Hank

I work at the Sunset Cafe, a fancy name for a rundown little restaurant situated along a desolate stretch of route 66. It’s a place people often visit but rarely linger, we serve greasy burgers that leave a sheen on your fingers, as well as pie that only looks good after a long day on the road. A classic American diner with a checkered floor, faded vinyl booths and a jukebox that was broken long before I was hired. The customers are mostly truckers, some drifters and a couple locals, as well as the odd tourist a long way from home and only part way through their journey. 

Hank was a trucker, an older man who had been a regular since well before I got hired. He wore a vest and a baseball cap and would stop whenever we happened to be in between his departure and destination. He was rough around the edges but friendly. Like an old jacket that’s a little ragged, but still warm even if the sleeves are starting to fray. At first he didn’t talk much aside from the usual pleasantries, but I’d see him every week or so and as I became a familiar face he began to open up, eating his cheeseburger and fries with extra salt he started to tell me stories. At first it was mundane if not interesting tales about hitchhikers and engine troubles but occasionally he’d tell me things he couldn’t explain. 

Things that happened in the early hours of the morning when the miles blurred into each other and the dark made surreal what would have otherwise been normal. Sometimes it was more than an uneasy feeling though. He told me about lights on the horizon, lights that flickered in the distance blinking in and out of the night. Sometimes as he approached they would linger closer and closer before disappearing as the headlights swallowed them with their own illumination.

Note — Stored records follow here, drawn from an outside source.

theorem Dev.vltPut_busy {page : Fin 4096} (room : page.val ∈ d.vault.slots ∨ d.vault.slots.length < 64) :
    d.vltPut p page = (.busy, d) := by
  unfold Dev.vltPut
  have fits : (decide (page.val ∉ d.vault.slots) && decide (64 ≤ d.vault.slots.length)) = false := by
    rcases room with held | free
    · rw [decide_eq_false (not_not_intro held), Bool.false_and]
    · rw [decide_eq_false (Nat.not_le_of_lt free), Bool.and_false]
  rw [lowest_cons_of_false fits, lowest_cons_of_false (by simp [opened])]
  exact checked_busy d _ (by simpa [or_comm] using busy)

theorem Dev.vltCommit_busy (held : d.vault.slots ≠ []) : d.vltCommit p = (.busy, d) := by
  unfold Dev.vltCommit
  rw [lowest_cons_of_false (by simp [opened, held])]
  exact checked_busy d _ (by simpa [or_comm] using busy)

end

/-- In every phase but IDLE an ABORT asks for the owner first (R746). -/
theorem Dev.vltAbort_busy {d : Dev} {p : Path} (other : d.notOwner p = true) : d.vltAbort p = (.busy, d) := by
  unfold Dev.vltAbort
  split
  next => exact checked_busy d _ other
  next idle => exact absurd idle (Dev.phase_ne_idle_of_notOwner other)
  next => exact checked_busy d _ other

theorem Dev.writeVltBuf_busy {d : Dev} {p : Path} (opened : d.vault.phase = .open_) (other : d.notOwner p = true)
    (i : Fin 64) (w : Word) : d.writeVltBuf p i w = (.busy, d) := by
  dsimp only [Dev.writeVltBuf]
  rw [lowest_cons_of_false (by simp [opened])]
  exact checked_busy d _ (by simp [other])

/-! ### The rows -/

/-- A word of the buffer answers at its own offset. -/
theorem ofOffset_vltBuf (i : Fin 64) : Reg.ofOffset (Reg.vltBuf i).offset = some (.vltBuf i, false) := by
  revert i
  decide

/-- The buffer stands outside the MSI-X table (R625). -/
theorem Dev.msixWord_vltBuf (d : Dev) (i : Fin 64) : d.msixWord (Reg.vltBuf i).offset = none := by
  have out : 0x9004 < (Reg.vltBuf i).offset := by
    simp only [Reg.offset]
    omega
  unfold Dev.msixWord
  rw [if_neg (by omega), if_neg (by omega), if_neg (by omega)]

/-- A VLT_CMD row whose word the vault's own rules meet with BUSY. -/
theorem refusedWith_of_writeVltCmd {s : State} {i : Instr} {p : Path} {w : Word}
    (row : exec i s = writeRow s p .vltCmd w) (h : s.takes p .vltCmd w)
    (own : s.dev.writeVltCmd p w = (.busy, s.dev)) : refusedWith s i .busy :=
  refusedWith_of_exec (row.trans
    (writeRow_of_refused h rfl rfl (by decide) (by decide) rfl (by decide) (e := s.dev) own))

/-- A VLT_BUF row that the vault's own rules meet with BUSY. -/
theorem refusedWith_of_writeVltBuf {s : State} {p : Path} {i : Fin 64} {w : Word} (h : s.takes p (.vltBuf i) w)
    (own : s.dev.writeVltBuf p i w = (.busy, s.dev)) : refusedWith s (.vltBufWrite p i w) .busy :=
  refusedWith_of_exec
    (writeRow_of_refused h (ofOffset_vltBuf i) (s.dev.msixWord_vltBuf i) nofun nofun rfl (by decide)
      (e := s.dev) own)

/-- PAGE holds 12 bits. -/
theorem toFin_page_val (page : BitVec 12) : (toFin 4095 page.toNat).val = page.toNat :=
  Nat.mod_eq_of_lt page.isLt

/-- Settles O50 (R746, R751): with every rule of a lower code shut out, BUSY is the one rule that each write meets. -/
theorem vaultRefusesWhileBusy : Obligations.VaultRefusesWhileBusy := by
  refine ⟨?openCmd, ?load, ?put, ?commit, ?abort, ?buffer⟩
  case openCmd =>
    intro s p h state on busy
    exact refusedWith_of_writeVltCmd rfl h ((Dev.writeVltCmd_open ..).trans (Dev.vltOpen_busy state on busy))
  case load =>
    intro s p page h opened busy
    exact refusedWith_of_writeVltCmd rfl h ((Dev.writeVltCmd_load ..).trans (Dev.vltLoad_busy opened busy _))
  case put =>
    intro s p page h opened room busy
    rw [← toFin_page_val page] at room
    exact refusedWith_of_writeVltCmd rfl h ((Dev.writeVltCmd_put ..).trans (Dev.vltPut_busy opened busy room))
  case commit =>
    intro s p h opened held busy
    exact refusedWith_of_writeVltCmd rfl h ((Dev.writeVltCmd_commit ..).trans (Dev.vltCommit_busy opened busy held))
  case abort =>
    intro s p h other
    exact refusedWith_of_writeVltCmd rfl h ((Dev.writeVltCmd_abort ..).trans (Dev.vltAbort_busy other))
  case buffer =>
    intro s p i w h opened other
    exact refusedWith_of_writeVltBuf h (Dev.writeVltBuf_busy opened other i w)

end Sys2Proof.Machine
end

section
/-! SUPPORT. What a read of the vault returns (R741, R752, R754, R758): over a step from a state that keeps the vault's promises, home
pages change only behind a COMMITTED descriptor, and reads only at a commit point. -/
namespace Sys2Proof.Machine

/-! ### Slots -/

theorem slotOf_nil (page : Nat) : slotOf [] page = none := rfl

theorem slotOf_cons (e : Nat × List Byte) (j : List (Nat × List Byte)) (page : Nat) :
    slotOf (e :: j) page = if e.1 = page then some e.2 else slotOf j page := by
  by_cases h : e.1 = page <;> simp [slotOf, h]

theorem mem_of_slotOf {j : List (Nat × List Byte)} {page : Nat} {bs : List Byte} (h : slotOf j page = some bs) :
    (page, bs) ∈ j := by
  induction j with
  | nil => nomatch h
  | cons e j ih =>
    rw [slotOf_cons] at h
    split at h
    next here =>
      cases h
      exact here ▸ List.mem_cons_self
    next => exact List.mem_cons_of_mem e (ih h)

theorem slotOf_of_not_mem {j : List (Nat × List Byte)} {page : Nat} (h : page ∉ j.map (·.1)) : slotOf j page = none := by
  cases hs : slotOf j page with
  | none => rfl
  | some bs => exact absurd (List.mem_map_of_mem (mem_of_slotOf hs)) h

/-! ### Committed contents (R741) -/

@[simp] theorem NonVolatile.describe_kind (v : NonVolatile) (k : DescKind) : (v.describe k).kind = k := rfl

/-- Behind a descriptor that is not COMMITTED a read returns the home page. -/
theorem NonVolatile.committed_of_kind_ne {v : NonVolatile} (h : v.kind ≠ .committed) (a : Nat) :
    v.committed a = homeByte v.home a := by
  unfold NonVolatile.committed
  split
  next kind _ => exact absurd kind h
  next => rfl

/-- Behind a COMMITTED descriptor a read returns the slot of a page that has one, and its home page otherwise. -/
theorem NonVolatile.committed_of_kind {v : NonVolatile} (h : v.kind = .committed) (a : Nat) :
    v.committed a = match slotOf v.journal (a / 256) with
      | some bs => bs.getD (a % 256) 0
      | none => homeByte v.home a := by
  unfold NonVolatile.committed
  rw [h]
  cases slotOf v.journal (a / 256) <;> rfl

/-- A whole page written to its home is read there, and every other page stays. -/
theorem homeByte_writePage (m : List Host.Cell) (page : Nat) {bs : List Byte} (whole : bs.length = 256) (a : Nat) :
    homeByte (homeWriteAll m (256 * page) bs) a = if page = a / 256 then bs.getD (a % 256) 0 else homeByte m a := by
  rw [homeByte_homeWriteAll, whole]
  by_cases h : page = a / 256
  · have offset : a - 256 * page = a % 256 := by omega
    rw [if_pos h, if_pos (by omega), offset]
  · rw [if_neg h, if_neg (by omega)]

 Once Hank told me about seeing the silhouette of a person walking along the cracked asphalt of the road. After traveling a couple miles further without seeing an abandoned vehicle or other signs of life he turned around worried about the traveler wandering the night alone. He drove more alertly, watching the border between what the headlights illuminated and the darkness concealed, he backtracked for a half hour or so before chalking it up to a tired mind, his imagination, too much coffee. Upon turning back around to continue his route he saw the silhouette again this time only this time it was standing still watching him. Despite the building sense of unease Hank pulled off the road onto the shoulder and got out gravel crunching under his boots only to find himself alone in the muggy and strangely quiet night. He laughed it off as he told me but there was a tremor to his voice, an uncertainty that made me think Hank was more shaken than he let on.

 As the months passed Hank started staying for longer when he visited. He would sit in his booth and stare out the window, his reflection with tired circles under the eyes balefully looking back at him. Once he told me how grateful he was whenever he saw the cafe’s neon sign. It was a constant in his transient life of roads and cargo, I remember he called it an anchor and said it kept him centered. It was the one thing that didn’t change and that he could always count on.

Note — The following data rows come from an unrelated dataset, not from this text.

-- ==== Sys2Proof/Laws/Exec.lean ====
section
/-! SUPPORT. What a meaning can do, said once: one lemma per shared operation, and `exec_cases` over all instructions, from
which the whole-machine statements follow without unfolding a meaning again. -/

namespace Sys2Proof.Machine

/-- An instruction's own writes, before its commit. -/
inductive Writes (s : State) : State → Prop where
  | nothing : Writes s s
  | oneRegister (r : Reg) (v : Word) : Writes s (s.setReg r v)
  | twoRegisters (r q : Reg) (v w : Word) : Writes s ((s.setReg r v).setReg q w)
  | storage (addr : Word) (n : Nat) (v : Word) (h : s.admitted addr n = true) : Writes s (s.memWrite addr n v)
  | input (r : Reg) (v : Word) : Writes s (s.consumeInput.setReg r v)
  | output (v : Word) : Writes s (s.emit v)
  | push (retAddr : Word) : Writes s (s.pushFrame retAddr)
  | pop (mask : BitVec 25) (frame : Frame) (rest : List Frame) (h : s.callStack = frame :: rest) :
      Writes s (s.popFrame mask frame rest)
  | halt (code : Word) : Writes s { s with run := .halted code }
  | draw (r : Reg) (v : Word) : Writes s (s.drawRand.setReg r v)

/-- An instruction either faults, or commits its own writes. -/
inductive Ends (m : Mnemonic) (slots : List Operand) (s : State) : State → Prop where
  | faults (kind : FaultKind) (addr : Option Word) (h : kind ≠ .outOfBoundsExecution) : Ends m slots s (s.raise kind addr)
  | commits (after : State) (nextPc : Word) (h : Writes s after) : Ends m slots s (after.commit m slots nextPc s)

/-! ## The shared operations -/

variable {m : Mnemonic} {slots : List Operand} {s t : State}

theorem fallThrough_next {after : State} :
    fallThrough m slots s after = .next t ↔ t = after.commit m slots (s.pcAfter slots) s := by
  simp only [fallThrough, Host.Outcome.next.injEq]
  exact eq_comm

theorem jumpTo_next {target : Word} {after : State} :
    jumpTo m slots target s after = .next t ↔ t = after.commit m slots target s := by
  simp only [jumpTo, Host.Outcome.next.injEq]
  exact eq_comm

theorem faultNow_next {kind : FaultKind} {a : Option Word} : faultNow s kind a = .next t ↔ t = s.raise kind a := by
  simp only [faultNow, Host.Outcome.next.injEq]
  exact eq_comm

theorem fallThrough_ends {after : State} (hw : Writes s after) (h : fallThrough m slots s after = .next t) :
    Ends m slots s t := fallThrough_next.mp h ▸ .commits after _ hw

theorem jumpTo_ends {target : Word} {after : State} (hw : Writes s after)
    (h : jumpTo m slots target s after = .next t) : Ends m slots s t := jumpTo_next.mp h ▸ .commits after _ hw

theorem writeResult_ends {r : Reg} {v : Word} (h : writeResult m slots r v s = .next t) : Ends m slots s t :=
  fallThrough_ends (.oneRegister r v) h

theorem writeTwo_ends {r q : Reg} {v w : Word} (h : writeTwo m slots r q v w s = .next t) : Ends m slots s t :=
  fallThrough_ends (.twoRegisters r q v w) h

theorem faultNow_ends {kind : FaultKind} {a : Option Word} (hk : kind ≠ .outOfBoundsExecution)
    (h : faultNow s kind a = .next t) : Ends m slots s t := faultNow_next.mp h ▸ .faults kind a hk

theorem loadStorage_ends {n : Nat} {ext : Word → Word} {r : Reg} {addr : Word}
    (h : loadStorage m slots n ext r addr s = .next t) : Ends m slots s t := by
  unfold loadStorage at h
  split at h
  · exact fallThrough_ends (.oneRegister r _) h
  · exact faultNow_ends (by decide) h

theorem storeStorage_ends {n : Nat} {addr v : Word} (h : storeStorage m slots n addr v s = .next t) :
    Ends m slots s t := by
  unfold storeStorage at h
  split at h
  · rename_i ha
    exact fallThrough_ends (.storage addr n v ha) h
  · exact faultNow_ends (by decide) h

theorem loadNarrow_ends {n : Nat} {ext : Word → Word} {r : Reg} {addr : Word}
    (h : loadNarrow m slots n ext r addr s = .next t) : Ends m slots s t := by
  unfold loadNarrow at h
  split at h
  · exact faultNow_ends (by decide) h
  · exact loadStorage_ends h

theorem storeNarrow_ends {n : Nat} {addr v : Word} (h : storeNarrow m slots n addr v s = .next t) :
    Ends m slots s t := by
  unfold storeNarrow at h
  split at h
  · exact faultNow_ends (by decide) h
  · exact storeStorage_ends h

theorem loadInput_ends {r : Reg} (h : loadInput m slots r s = .next t) : Ends m slots s t :=
  fallThrough_ends (.input r _) h

theorem storeOutput_ends {v : Word} (h : storeOutput m slots v s = .next t) : Ends m slots s t :=
  fallThrough_ends (.output v) h

/-! ## All instructions -/

/-- Every meaning answers a next state. -/
theorem exec_isNext (i : Instr) (s : State) : ∃ t, exec i s = .next t := by
  have hload : ∀ (m : Mnemonic) (slots : List Operand) (n : Nat) (ext : Word → Word) (r : Reg) (addr : Word),
      ∃ t, loadStorage m slots n ext r addr s = .next t := by
    intros; unfold loadStorage; split <;> exact ⟨_, rfl⟩
  have hstore : ∀ (m : Mnemonic) (slots : List Operand) (n : Nat) (addr v : Word),
      ∃ t, storeStorage m slots n addr v s = .next t := by
    intros; unfold storeStorage; split <;> exact ⟨_, rfl⟩
  have hloadN : ∀ (m : Mnemonic) (slots : List Operand) (n : Nat) (ext : Word → Word) (r : Reg) (addr : Word),
      ∃ t, loadNarrow m slots n ext r addr s = .next t := by
    intros; unfold loadNarrow; split
    · exact ⟨_, rfl⟩
    · exact hload ..
  have hstoreN : ∀ (m : Mnemonic) (slots : List Operand) (n : Nat) (addr v : Word),
      ∃ t, storeNarrow m slots n addr v s = .next t := by
    intros; unfold storeNarrow; split
    · exact ⟨_, rfl⟩
    · exact hstore ..
  cases i with
  | div r q a b u4 => simp only [exec, execDiv]; split <;> exact ⟨_, rfl⟩
  | divu r q a b u4 => simp only [exec, execDivu]; split <;> exact ⟨_, rfl⟩
  | lb | lbu | ls | lsu | li | liu => exact hloadN ..
  | sb | ss | si => exact hstoreN ..
  | lw r a u2 u3 u4 =>
    simp only [exec, execLw]; split
    · exact ⟨_, rfl⟩
    · exact hload ..
  | sw a b u2 u3 u4 =>
    simp only [exec, execSw]; split
    · exact ⟨_, rfl⟩
    · exact hstore ..
  | jz => simp only [exec, execJz]; split <;> exact ⟨_, rfl⟩
  | jnz => simp only [exec, execJnz]; split <;> exact ⟨_, rfl⟩
  | ret mask => simp only [exec, execRet]; split <;> exact ⟨_, rfl⟩
  | _ => exact ⟨_, rfl⟩

/-- Every meaning faults without a partial effect, or commits its own writes under its own mnemonic and slots. -/
theorem exec_cases {i : Instr} (h : exec i s = .next t) : Ends i.mnemonic i.slots s t := by
  cases i with
  | add | sub | or | xor | and | not | cmp | neq | le | leq | leu | lequ | shl | shr | sar => exact writeResult_ends h
  | mul | mulu => exact writeTwo_ends h
  | div =>
    simp only [exec, execDiv] at h
    split at h
    · exact faultNow_ends (by decide) h
    · exact writeTwo_ends h
  | divu =>
    simp only [exec, execDivu] at h
    split at h
    · exact faultNow_ends (by decide) h
    · exact writeTwo_ends h
  | lb | lbu | ls | lsu | li | liu => exact loadNarrow_ends h
  | sb | ss | si => exact storeNarrow_ends h
  | lw =>
    simp only [exec, execLw] at h
    split at h
    · exact loadInput_ends h
    · exact loadStorage_ends h
  | sw =>
    simp only [exec, execSw] at h
    split at h
    · exact storeOutput_ends h
    · exact storeStorage_ends h
  | call => exact jumpTo_ends (.push _) h
  | jz =>
    simp only [exec, execJz] at h
    split at h
    · exact jumpTo_ends .nothing h
    · exact fallThrough_ends .nothing h
  | jnz =>
    simp only [exec, execJnz] at h
    split at h
    · exact fallThrough_ends .nothing h
    · exact jumpTo_ends .nothing h
  | halt => exact jumpTo_ends (.halt _) h
  | rand => exact fallThrough_ends (.draw _ _) h
  | ret mask =>
    simp only [exec, execRet] at h
    split at h
    · exact faultNow_ends (by decide) h
    · rename_i frame rest hs
      exact jumpTo_ends (.pop mask frame rest hs) h

end Sys2Proof.Machine
end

One morning just before sunrise I saw his truck pull up, I’d come to recognize it with its faded red cab attached to the dirty white trailer, the only distinctive thing about it was the number 47 stenciled on the door. As I looked I saw that door open and Hank stumbled out. When he entered and sat down at a table I asked if he wanted his usual burger and fries with extra salt, he just nodded and stared at the laminate tabletop , it was only when I brought him his food that he began to talk. In a shaky voice he said he’d been driving since early yesterday morning, he told me that the road had kept going, that he hadn’t seen an exit or any discernible landmarks, he didn’t remember leaving either. Just the sun rising over the horizon, and the unease and confusion that grew as it hung high in the sky before descending, giving way to darkness and exhaustion that prickled at his eyes. Only then did he see the cafe with its neon sign buzzing over the parking lot. 

Hank stayed for hours, far longer than he ever had before. He ate his meal then ordered coffee and then pie, slowly eating, scraping his plate clean with his fork, as the morning turned to afternoon he sipped his now cold coffee and picked at his napkin, tearing it into smaller and smaller pieces. As it got darker Hank finally got up and walked towards the door. He stood outside smoking a cigarette and looking off into the distance. When he finally left he didn’t say goodbye or acknowledge me, he just got back into his truck and disappeared into the night.

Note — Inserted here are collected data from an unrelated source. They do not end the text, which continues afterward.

theorem OwnWrite.reg_eq (h : OwnWrite s i w) {op : StdOp} (hm : i.mnemonic = .std op) {x : Reg}
    (hx : .reg x ∉ i.slots.take (destCount op)) (retAddr : Word) : (w.apply retAddr s).reg x = s.reg x := by
  have hdestinations : destinations i = i.slots.take (destCount op) := by rw [destinations, hm]
  rw [← hdestinations] at hx
  cases h with
  | result r v hd | input a r v _ hd | draw r v hd =>
    rw [hd, List.mem_singleton, Operand.reg.injEq] at hx
    exact State.setReg_reg_other _ v hx
  | results r q v w hd =>
    rw [hd, List.mem_cons, List.mem_singleton, Operand.reg.injEq, Operand.reg.injEq, not_or] at hx
    exact (State.setReg_reg_other _ w hx.2).trans (State.setReg_reg_other s v hx.1)
  | pop mask frame rest hret => rw [hret] at hm; cases hm
  | _ => rfl

/-! ## Calls and returns -/

theorem exec_call_stack (hm : i.mnemonic = .std .call) (h : exec i s = .next t) :
    t.callStack.tail = s.callStack ∧ t.callStack.length = s.callStack.length + 1 ∧ t.reg 25 = s.reg 25 := by
  cases i with
  | call f u1 u2 u3 u4 =>
    obtain rfl := exec_call_next.mp h
    exact ⟨rfl, rfl, rfl⟩
  | _ => cases hm

theorem exec_ret_stack (hm : i.mnemonic = .ret) (h : exec i s = .next t) :
    t.callStack = s.callStack.tail ∧ t.reg 25 = s.reg 25 := by
  cases i with
  | ret mask =>
    cases hstack : s.callStack with
    | nil =>
      obtain rfl := faultNow_next.mp ((exec_ret_of_nil hstack).symm.trans h)
      exact ⟨hstack, rfl⟩
    | cons frame rest =>
      obtain rfl := Host.Outcome.next.inj ((exec_ret_of_cons hstack).symm.trans h)
      rw [State.commit_callStack, State.popFrame_callStack, State.commit_reg, popFrame_regZ]
      exact ⟨rfl, rfl⟩
  | _ => cases hm

/-! ## Similar instructions -/

theorem leaves_iff {op : StdOp} (hm : i.mnemonic = .std op) : Leaves i s ↔ JumpsOrHalts i op s := by
  simp [Leaves, hm]

/-- A pushed frame is all that a write's return address changes. -/
theorem Write.apply_eq_withStack (w : Write) (ra ra' : Word) (s : State) :
    w.apply ra' s = { w.apply ra s with callStack := (w.apply ra' s).callStack } := by
  cases w with
  | pop mask frame rest => simp only [apply, State.popFrame]
  | _ => rfl

theorem OwnWrite.callStack_congr (h : OwnWrite s i w) (hm : i.mnemonic ≠ .std .call) (ra ra' : Word) :
    (w.apply ra s).callStack = (w.apply ra' s).callStack := by
  cases h with
  | push hcall => exact absurd hcall hm
  | _ => rfl

theorem FaultCause.ne_call {kind : FaultKind} {addr : Option Word} (h : FaultCause s i kind addr) :
    i.mnemonic ≠ .std .call := by
  intro hcall
  cases h with
  | zeroDivisor _ hm | emptyStack hm => rw [hcall] at hm; simp at hm
  | load _ _ _ hm => rw [hcall] at hm; simp [loadWidths] at hm
  | store _ _ _ hm => rw [hcall] at hm; simp [storeWidths] at hm

/-- R421: the trace records of two instructions of one mnemonic agree but for the operand values. -/
theorem tracedAlike_commit {after after' : State} (htrace : after'.trace = after.trace) (m : Mnemonic)
    (slots slots' : List Operand) (nextPc nextPc' : Word) (s : State) :
    TracedAlike (after.commit m slots nextPc s) (after'.commit m slots' nextPc' s) := by
  simp only [TracedAlike, State.commit_trace, htrace, List.map_append, List.map_cons, List.map_nil, State.record]

theorem OwnWrite.eq_push (h : OwnWrite s i w) (hm : i.mnemonic = .std .call) : w = .push := by
  have hnil : destinations i = [] := by rw [destinations, hm]; rfl
  cases h with
  | push => rfl
  | nothing h | halt _ h | output _ _ h | pop _ _ _ h => rw [hm] at h; simp at h
  | store _ _ _ h => rw [hm] at h; simp [storeWidths] at h
  | result _ _ hd | results _ _ _ _ hd | input _ _ _ _ hd | draw _ _ hd => rw [hnil] at hd; cases hd

/-! ## Other counters and another trace -/

/-- The state with its counters and its trace replaced. -/
def State.withCounters (s : State) (cycles icount : Nat) (trace : List TraceRecord) : State :=
  { s with cycles := cycles, icount := icount, trace := trace }

theorem sameReads_withCounters (s : State) (cycles icount : Nat) (trace : List TraceRecord) :
    SameReads s (s.withCounters cycles icount trace) := ⟨rfl, rfl, rfl, rfl, rfl, rfl, rfl, rfl⟩

theorem Write.apply_withCounters (w : Write) (ra : Word) (s : State) (cycles icount : Nat)
    (trace : List TraceRecord) :
    w.apply ra (s.withCounters cycles icount trace) = (w.apply ra s).withCounters cycles icount trace := by
  cases w with
  | pop mask frame rest => simp only [apply, State.popFrame, State.withCounters]
  | _ => rfl

/-- A step that answers a next state executed the instruction fetched, or raised the one fault of a fetch, which is the
same in every state with the same fetch. -/
theorem step_next_iff : step s = .next t ↔ s.run = .running ∧
    ((∃ i, s.fetch = .ok i ∧ exec i s = .next t) ∨
      (s.fetch = .error .shortHeader ∨ s.fetch = .error .shortImmediates) ∧
        t = s.raise .outOfBoundsExecution none) := by
  constructor
  · intro h
    obtain ⟨hrun, -⟩ := step_cases h
    refine ⟨hrun, ?_⟩
    cases hfetch : s.fetch with
    | ok i =>
      rw [step_of_fetch_ok hrun hfetch] at h
      exact .inl ⟨i, rfl, h⟩
    | error e =>
      rw [step_of_fetch_error hrun hfetch] at h
      cases e with
      | shortHeader => exact .inr ⟨.inl rfl, faultNow_next.mp h⟩
      | shortImmediates => exact .inr ⟨.inr rfl, faultNow_next.mp h⟩
      | undefinedOpcode | undefinedKindCode | immediateDestination => cases h
  · rintro ⟨hrun, ⟨i, hfetch, h⟩ | ⟨hfetch | hfetch, rfl⟩⟩
    · rw [step_of_fetch_ok hrun hfetch, h]
    · rw [step_of_fetch_error hrun hfetch]; rfl
    · rw [step_of_fetch_error hrun hfetch]; rfl

end

end Sys2Proof.Machine

namespace Sys2Proof.Proofs

open Sys2Proof.Machine Sys2Proof.Spec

I never saw Hank again, but his stories, the lights, the figure, the road with no exits, they stick with me. Sometimes I wonder what happened to him, where he went, and what he could have encountered out on those roads. Sometimes, late at night, I look out into the darkness and wonder if I’ll see his truck again, the dirty white trailer and red cab with the number 47 stenciled on it. There’s a part of me that thinks Hank tapped into something out there, something beyond our logical world. But whatever it was, it took him away, leaving only questions and a sense of unease —unresolved, a story without an ending that haunts the quiet nights and lonely highways.